You’ve made your figures and captions; you’ve agreed with your co-authors on the outline; you’ve just opened the new Word file. This is where you begin the grueling process of figuring out how one sentence idea connects with another to form your narrative—it’s the best time to apply the following dos and don’ts:

  • Don’t: use “to be.”
    As discussed above, “to be” locks the idea of a sentence in. Trying to connect many to-be sentences requires complex structuring that make paragraphs difficult to understand (see example in following section).
  • Do: use action verbs.
    These are verbs that—instead of connecting the subject with its complement—describe the subject’s action. In so doing, action verbs give information outside the sentence.
  • Do: replace “to be” with action copulas.
    English copulas run a spectrum. At one end you have “to be,” with other static copulas such as “look”, “seem”, “appear”, etc.; and at the other end you have action copulas such as “go”, “come”, “emerge”, or “turn”, etc. If you must use a copula, choose an action copula from this list.
  • Don’t: use the passive voice.
    English uses “to be” as auxiliary to express the passive voice. That’s why the passive voice has the same effect as the copula: it locks the idea of a sentence in. Use the active voice instead.

What can happen when you use “to be” too much?

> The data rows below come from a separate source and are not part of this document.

-- ==== Sys2Proof/Machine/Memory.lean ====
section
/-! DEFINITION. Memories: bytes, the DRAM address maps, pan banks, windows, and reads and writes on behalf of an
issuer (chapters 14, 15 and 16). -/

namespace Sys2Proof.Machine

/-! ## Bytes -/

/-- The byte at an address; an unlisted address reads 0 (log 4). -/
def memGet (m : List Host.Cell) (a : Nat) : Byte := tget 0 m a

/-- Writes one byte, keeping the memory's one form. -/
def memPut (m : List Host.Cell) (a : Nat) (b : Byte) : List Host.Cell := tput 0 m a b

/-- Reads `n` bytes. -/
def memRead (m : List Host.Cell) (a n : Nat) : List Byte := (rangeFrom a n).map (memGet m)

/-- Writes bytes from an address upward. -/
def memWrite (m : List Host.Cell) : Nat → List Byte → List Host.Cell
  | _, [] => m
  | a, b :: r => memWrite (memPut m a b) (a + 1) r

/-- Zeroes `n` bytes. -/
def memZero (m : List Host.Cell) (a n : Nat) : List Host.Cell :=
  m.filter fun c => !(decide (a ≤ c.1) && decide (c.1 < a + n))

/-! ## DRAM -/

/-- Capacity of a full map in bytes: eight channels of 2, 3 or 4 GiB a rank (R423). -/
def fullCapacity (m : Dram) : Nat := 8 * (m.density + 2) * (if m.ranks2 then 2 else 1) * 2 ^ 30

/-- Channels of the map in force, in ascending order (R451). -/
def mapChannels (m : Dram) : List Nat := bitsSet 8 m.working

/-- Capacity of the map in force, in bytes (R451); 0 before a map exists. -/
def dramCapacity (m : Dram) : Nat := fullCapacity m / 8 * (mapChannels m).length

/-- Whether a channel is fenced. -/
def isFenced (m : Dram) (c : Nat) : Bool := (nthD Channel.zero c m.channels).state == .fenced

/-- The mask of fenced channels. -/
def fencedMask (m : Dram) : Nat := maskOf ((List.range 8).filter (isFenced m))

/-- WORKING: channels in the map and not fenced (R450, R456). -/
def workingMask (m : Dram) : Nat := maskOf ((mapChannels m).filter fun c => !isFenced m c)

/-- A DRAM address decoded (R435, R451). -/
structure DramAddr where
  channel : Nat
  group : Nat
  bank : Nat
  rank : Nat
  row : Nat
  column : Nat
  deriving DecidableEq, Repr

/-- Lowest bit of the channel field (R435). -/
def channelBit (map : Nat) : Nat := match map with | 0 => 8 | 1 => 6 | 2 => 6 | _ => 11

/-- Row bits: 16 for 16 Gb dies, 17 otherwise (R435). -/
def rowBits (m : Dram) : Nat := if m.density = 0 then 16 else 17

/-- Fields of a device address under the map in force. The channel is taken out as R451 states, which with eight
channels is R435; the fields above it keep the full map's order. -/
def decodeAddr (m : Dram) (a : Nat) : DramAddr :=
  let b := channelBit m.map
  let chs := mapChannels m
  let w := max 1 chs.length
  let u := a / 2 ^ b
  let ch := nthD 0 (u % w) chs
  let full := (u / w) * 2 ^ (b + 3) + a % 2 ^ b
  let r := b2n m.ranks2
  let q := rowBits m
  let rankAt := fun bit => if m.ranks2 then bitsOf full bit bit else 0
  match m.map with
  | 0 => { channel := ch, group := bitsOf full 15 14, bank := bitsOf full 17 16, rank := rankAt 18,
           row := (full >>> (18 + r)) % 2 ^ q, column := bitsOf full 13 11 * 4 + bitsOf full 7 6 }
  | 1 => { channel := ch, group := bitsOf full 10 9, bank := bitsOf full 17 16, rank := rankAt 18,
           row := (full >>> (18 + r)) % 2 ^ q, column := bitsOf full 15 11 }
  | 2 => { channel := ch, group := (full >>> (16 + r + q)) % 4, bank := bitsOf full 15 14, rank := rankAt 16,
           row := (full >>> (16 + r)) % 2 ^ q, column := bitsOf full 13 9 }
  | _ => { channel := ch, group := bitsOf full 17 16, bank := bitsOf full 15 14, rank := rankAt 18,
           row := (full >>> (18 + r)) % 2 ^ q, column := bitsOf full 10 6 }

/-- Why an access to the 64-byte unit at a device address fails, if it does (R450, R453). -/
def dramFail (m : Dram) (a : Nat) : Option MemFail :=
  if dramCapacity m ≤ a then some (if m.working = 0 then .fenced else .fault)
  else if m.remapping.isSome || isFenced m (decodeAddr m a).channel then some .fenced
  else none

/-! ## Pan memory -/

/-- Pan memory's size in bytes (R460). -/
def panBytes : Nat := 33554432

/-- Bank of a pan address (R461). -/
def panBank (a : Nat) : Nat := bitsOf a 17 12

/-- Word within the bank (R461). -/
def panWord (a : Nat) : Nat := bitsOf a 24 18 * 512 + bitsOf a 11 3

/-- Whether a 4 KiB pan page lies in the secure partition (R518). -/
def securePage (d : Dev) (p : Nat) : Bool := decide (d.sec.first ≤ p) && decide (p < d.sec.first + d.sec.count)

/-- First byte of the secure partition (R519). -/
def secureBase (d : Dev) : Nat := d.sec.first * 4096

/-- Updates a pan bank's record. -/
def updPanBank (b : Nat) (f : PanBank → PanBank) (d : Dev) : Dev :=
  { d with pan := { d.pan with banks := tput .zero d.pan.banks b (f (tget .zero d.pan.banks b)) } }

/-! ## Windows -/

/-- Page number of an issuer's command page (R83). -/
def pageKey : Issuer → Nat
  | .inst n => n
  | .manager => 512
  | .delegate => 513

/-- The issuer of a command page. -/
def issuerOfKey (k : Nat) : Issuer := if k = 512 then .manager else if k = 513 then .delegate else .inst k

/-- The device address and read-only flag that one byte of an issuer's memory names. Instances go through their window
(R490, R494); the manager and the delegate name device addresses (R160, R486). -/
def mapByte (d : Dev) (i : Issuer) (pan : Bool) (off : Nat) : Except MemFail (Nat × Bool) :=
  match i with
  | .inst n =>
    let t := tget Instance.zero d.insts n
    let sz := if pan then 4096 else 2097152
    match tget none (if pan then t.pan else t.dram) (off / sz) with
    | none => .error .fault
    | some (p, ro) => .ok (p * sz + off % sz, ro)
  | _ =>
    if pan then
      if off < panBytes then (if securePage d (off / 4096) then .error .fault else .ok (off, false))
      else .error .fault
    else .ok (off, false)

/-- The 64-byte units, each by its first byte named, that a range of bytes touches. -/
def unitsOf (off len : Nat) : List Nat :=
  if len = 0 then [] else
    (rangeFrom (off / 64) ((off + len - 1) / 64 - off / 64 + 1)).map fun u => max off (u * 64)

/-- Whether the DRAM domain and its island are on. -/
def dramOn (d : Dev) : Bool := d.power.domains.getLsbD 8 && d.power.islands.getLsbD 8

/-- Why an access to one unit of an issuer's memory fails (R87, R226, R494). DRAM that is switched off answers as fenced
memory does (R29, R242; DESIGN CHOICE, log 22). -/
def unitFail (d : Dev) (i : Issuer) (pan write : Bool) (off : Nat) : Option MemFail :=
  match mapByte d i pan off with
  | .error e => some e
  | .ok (a, ro) =>
    if write && ro then some .fault
    else if pan then none
    else if !dramOn d then some .fenced
    else dramFail d.dram a

/-- Why an access to a range of an issuer's memory fails: the first failing unit's reason. -/
def locFail (d : Dev) (i : Issuer) (pan write : Bool) (off len : Nat) : Option MemFail :=
  (unitsOf off len).findSome? (unitFail d i pan write)

/-- Whether a range of an issuer's memory is mapped (and writable), fenced or not (R85). -/
def locMapped (d : Dev) (i : Issuer) (pan write : Bool) (off len : Nat) : Bool :=
  (unitsOf off len).all fun u => match mapByte d i pan u with
    | .error _ => false
    | .ok (a, ro) => !(write && ro) && (pan || decide (a < dramCapacity d.dram))

/-- One byte of an issuer's memory; 0xFF where it cannot be read. -/
def locByte (d : Dev) (i : Issuer) (pan : Bool) (off : Nat) : Byte :=
  match mapByte d i pan off with
  | .error _ => 0xFF
  | .ok (a, _) => memGet (if pan then d.panMem else d.dramMem) a

/-- Bytes of an issuer's memory, without any check. -/
def locBytes (d : Dev) (i : Issuer) (pan : Bool) (off len : Nat) : List Byte :=
  (rangeFrom off len).map (locByte d i pan)

/-- Writes bytes into an issuer's memory, byte by byte through its window; bytes it cannot reach are dropped. -/
def locWrite (d : Dev) (i : Issuer) (pan : Bool) : Nat → List Byte → Dev
  | _, [] => d
  | off, b :: r =>
    match mapByte d i pan off with
    | .error _ => locWrite d i pan (off + 1) r
    | .ok (a, _) =>
      let d' := if pan then { d with panMem := memPut d.panMem a b } else { d with dramMem := memPut d.dramMem a b }
      locWrite d' i pan (off + 1) r

/-- The bytes of one row of a surface after another; the model's reads of rectangles. -/
def rowsOf (off pitch len : Nat) (n : Nat) : List (Nat × Nat) := (List.range n).map fun k => (off + k * pitch, len)

end Sys2Proof.Machine
end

You can end up with a body of text you can’t make heads or tails of. Compare the following paragraph originally by Baron & Kenny (1986) with my rewrite done according to the above dos and don’ts. Which paragraph is easier to understand?

Original:

“An example of a moderator-type effect in this context is the demonstration of a crossover interaction of the form that the insufficient justification effect holds under public commitment (e.g., attitude change is inversely related to incentive), whereas attitude change is directly related to level of incentive when the counter-attitudinal action occurs in private (cf. Collins & Hoyt, 1972). A moderator-interaction effect also would be said to occur if a relation is substantially reduced instead of being reversed, for example, if we find no difference under the private condition.”

Rewrite:

“Examples of confirmed moderator effects include the reversal of the insufficient justification effects, observed when the experimental settings are switched from public to private, changing the relationship between attitude change and incentive from inverse to direct, respectively (cf. Collins & Hoyt, 1972). We note that the moderator-effect confirmation does not require actual reversal of the insufficient justification effects—a substantial reduction of the relationship suffices.”

Conclusions

Avoid “to be” at the start of your writing process. This verb makes sentences hard to connect—just what you don’t want at this stage. Use action verbs in the active voice instead; action verbs make the path of your narrative easy to trace.

Works consulted

Baron, R.,M. & Kenny, D. A. “The Moderator-Mediator Variable Distinction in Social Psychological Research: Conceptual, Strategic, and Statistical Considerations.” J. Pers. Soc. Psychol. vol. 51, no. 6, 1986, 1173-82.